# Coming to Nerja



## Carole-Anne (May 23, 2008)

Hi 

I'm coming to Nerja for a month in July with my 4 year old son and partner. We would love to meet up with expats who have settled in the area as we are hopefully moving there within a year.

I'm especially would like to meet people who have their own businesses out there and anyone with disabled children who attend local schools.

I am disabled myself and my son has spina bifida and we have heard good things about how the health system and spain treats disabled people in general.

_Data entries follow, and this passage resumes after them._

-- ==== Sys2Proof/Laws/PerInstr.lean ====
section
/-! SUPPORT. Each instruction's encoding decodes to it (R12 to R43): one lemma for each constructor. -/
namespace Sys2Proof.Machine

theorem parse_nop (idle : BitVec 3) : parseS (encodeS (.nop idle)) = .ok (.nop idle) := by
  refine (parseS_pack _ _ _ rfl).trans ?_
  show need _ _ = _
  simp only [ofNat_mod]; rfl

theorem parse_add (idle : BitVec 3) (d : BitVec 5) (a : BitVec 5) (b : BitVec 5) : parseS (encodeS (.add idle d a b)) = .ok (.add idle d a b) := by
  refine (parseS_pack _ _ _ rfl).trans ?_
  show parseSReg _ _ _ _ _ = _; simp only [pack_div, pack_mod]; show Except.ok _ = _; simp only [ofNat_mod]

theorem parse_sub (idle : BitVec 3) (d : BitVec 5) (a : BitVec 5) (b : BitVec 5) : parseS (encodeS (.sub idle d a b)) = .ok (.sub idle d a b) := by
  refine (parseS_pack _ _ _ rfl).trans ?_
  show parseSReg _ _ _ _ _ = _; simp only [pack_div, pack_mod]; show Except.ok _ = _; simp only [ofNat_mod]

theorem parse_and (idle : BitVec 3) (d : BitVec 5) (a : BitVec 5) (b : BitVec 5) : parseS (encodeS (.and idle d a b)) = .ok (.and idle d a b) := by
  refine (parseS_pack _ _ _ rfl).trans ?_
  show parseSReg _ _ _ _ _ = _; simp only [pack_div, pack_mod]; show Except.ok _ = _; simp only [ofNat_mod]

theorem parse_or (idle : BitVec 3) (d : BitVec 5) (a : BitVec 5) (b : BitVec 5) : parseS (encodeS (.or idle d a b)) = .ok (.or idle d a b) := by
  refine (parseS_pack _ _ _ rfl).trans ?_
  show parseSReg _ _ _ _ _ = _; simp only [pack_div, pack_mod]; show Except.ok _ = _; simp only [ofNat_mod]

theorem parse_xor (idle : BitVec 3) (d : BitVec 5) (a : BitVec 5) (b : BitVec 5) : parseS (encodeS (.xor idle d a b)) = .ok (.xor idle d a b) := by
  refine (parseS_pack _ _ _ rfl).trans ?_
  show parseSReg _ _ _ _ _ = _; simp only [pack_div, pack_mod]; show Except.ok _ = _; simp only [ofNat_mod]

theorem parse_andn (idle : BitVec 3) (d : BitVec 5) (a : BitVec 5) (b : BitVec 5) : parseS (encodeS (.andn idle d a b)) = .ok (.andn idle d a b) := by
  refine (parseS_pack _ _ _ rfl).trans ?_
  show parseSReg _ _ _ _ _ = _; simp only [pack_div, pack_mod]; show Except.ok _ = _; simp only [ofNat_mod]

theorem parse_shl (idle : BitVec 3) (d : BitVec 5) (a : BitVec 5) (b : BitVec 5) : parseS (encodeS (.shl idle d a b)) = .ok (.shl idle d a b) := by
  refine (parseS_pack _ _ _ rfl).trans ?_
  show parseSReg _ _ _ _ _ = _; simp only [pack_div, pack_mod]; show Except.ok _ = _; simp only [ofNat_mod]

theorem parse_shr (idle : BitVec 3) (d : BitVec 5) (a : BitVec 5) (b : BitVec 5) : parseS (encodeS (.shr idle d a b)) = .ok (.shr idle d a b) := by
  refine (parseS_pack _ _ _ rfl).trans ?_
  show parseSReg _ _ _ _ _ = _; simp only [pack_div, pack_mod]; show Except.ok _ = _; simp only [ofNat_mod]

theorem parse_sra (idle : BitVec 3) (d : BitVec 5) (a : BitVec 5) (b : BitVec 5) : parseS (encodeS (.sra idle d a b)) = .ok (.sra idle d a b) := by
  refine (parseS_pack _ _ _ rfl).trans ?_
  show parseSReg _ _ _ _ _ = _; simp only [pack_div, pack_mod]; show Except.ok _ = _; simp only [ofNat_mod]

theorem parse_min (idle : BitVec 3) (d : BitVec 5) (a : BitVec 5) (b : BitVec 5) : parseS (encodeS (.min idle d a b)) = .ok (.min idle d a b) := by
  refine (parseS_pack _ _ _ rfl).trans ?_
  show parseSReg _ _ _ _ _ = _; simp only [pack_div, pack_mod]; show Except.ok _ = _; simp only [ofNat_mod]

theorem parse_max (idle : BitVec 3) (d : BitVec 5) (a : BitVec 5) (b : BitVec 5) : parseS (encodeS (.max idle d a b)) = .ok (.max idle d a b) := by
  refine (parseS_pack _ _ _ rfl).trans ?_
  show parseSReg _ _ _ _ _ = _; simp only [pack_div, pack_mod]; show Except.ok _ = _; simp only [ofNat_mod]

theorem parse_minu (idle : BitVec 3) (d : BitVec 5) (a : BitVec 5) (b : BitVec 5) : parseS (encodeS (.minu idle d a b)) = .ok (.minu idle d a b) := by
  refine (parseS_pack _ _ _ rfl).trans ?_
  show parseSReg _ _ _ _ _ = _; simp only [pack_div, pack_mod]; show Except.ok _ = _; simp only [ofNat_mod]

theorem parse_maxu (idle : BitVec 3) (d : BitVec 5) (a : BitVec 5) (b : BitVec 5) : parseS (encodeS (.maxu idle d a b)) = .ok (.maxu idle d a b) := by
  refine (parseS_pack _ _ _ rfl).trans ?_
  show parseSReg _ _ _ _ _ = _; simp only [pack_div, pack_mod]; show Except.ok _ = _; simp only [ofNat_mod]

theorem parse_seq (idle : BitVec 3) (d : BitVec 5) (a : BitVec 5) (b : BitVec 5) : parseS (encodeS (.seq idle d a b)) = .ok (.seq idle d a b) := by
  refine (parseS_pack _ _ _ rfl).trans ?_
  show parseSReg _ _ _ _ _ = _; simp only [pack_div, pack_mod]; show Except.ok _ = _; simp only [ofNat_mod]

theorem parse_sne (idle : BitVec 3) (d : BitVec 5) (a : BitVec 5) (b : BitVec 5) : parseS (encodeS (.sne idle d a b)) = .ok (.sne idle d a b) := by
  refine (parseS_pack _ _ _ rfl).trans ?_
  show parseSReg _ _ _ _ _ = _; simp only [pack_div, pack_mod]; show Except.ok _ = _; simp only [ofNat_mod]

theorem parse_slt (idle : BitVec 3) (d : BitVec 5) (a : BitVec 5) (b : BitVec 5) : parseS (encodeS (.slt idle d a b)) = .ok (.slt idle d a b) := by
  refine (parseS_pack _ _ _ rfl).trans ?_
  show parseSReg _ _ _ _ _ = _; simp only [pack_div, pack_mod]; show Except.ok _ = _; simp only [ofNat_mod]

theorem parse_sltu (idle : BitVec 3) (d : BitVec 5) (a : BitVec 5) (b : BitVec 5) : parseS (encodeS (.sltu idle d a b)) = .ok (.sltu idle d a b) := by
  refine (parseS_pack _ _ _ rfl).trans ?_
  show parseSReg _ _ _ _ _ = _; simp only [pack_div, pack_mod]; show Except.ok _ = _; simp only [ofNat_mod]

theorem parse_sle (idle : BitVec 3) (d : BitVec 5) (a : BitVec 5) (b : BitVec 5) : parseS (encodeS (.sle idle d a b)) = .ok (.sle idle d a b) := by
  refine (parseS_pack _ _ _ rfl).trans ?_
  show parseSReg _ _ _ _ _ = _; simp only [pack_div, pack_mod]; show Except.ok _ = _; simp only [ofNat_mod]

theorem parse_sleu (idle : BitVec 3) (d : BitVec 5) (a : BitVec 5) (b : BitVec 5) : parseS (encodeS (.sleu idle d a b)) = .ok (.sleu idle d a b) := by
  refine (parseS_pack _ _ _ rfl).trans ?_
  show parseSReg _ _ _ _ _ = _; simp only [pack_div, pack_mod]; show Except.ok _ = _; simp only [ofNat_mod]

But we are a sociable family and willing to meet anyone who wants to meet us and have a chat over a bottle (or two) of wine.

Yours

Carole-Anne


----------



## ntonge (Oct 15, 2008)

Hi Carole-Anne,

I hope you had a good trip in July. How are you getting on with your plans to move to Nerja? My family and I are hoping to move to Spain early next year and I'm trying to find a suitable area. We looked at Estepona but found it too touristy. I was wondering how you found Nerja, we visited on a day trip and it seemed lovely but we didn't see enough of it to have an opinion about moving there. My children are aged 8 and 10 so we'll have to look at an international school for them and there is one close by in Almunecar, so I'm interested in all areas close by. I would be interested to hear how you feel about the area after your visit. 

Niamh


----------



## DROOBY (Aug 5, 2008)

Hey All,

Just back after 10 days in nerja researching area we are moving out roughly in 3 months (ish). Loved the area spoke to alot of people who also love the area. One thing that did come up alot s that everyone that had kids said not to bother with the national scholls that the state schools were of very high standard.


----------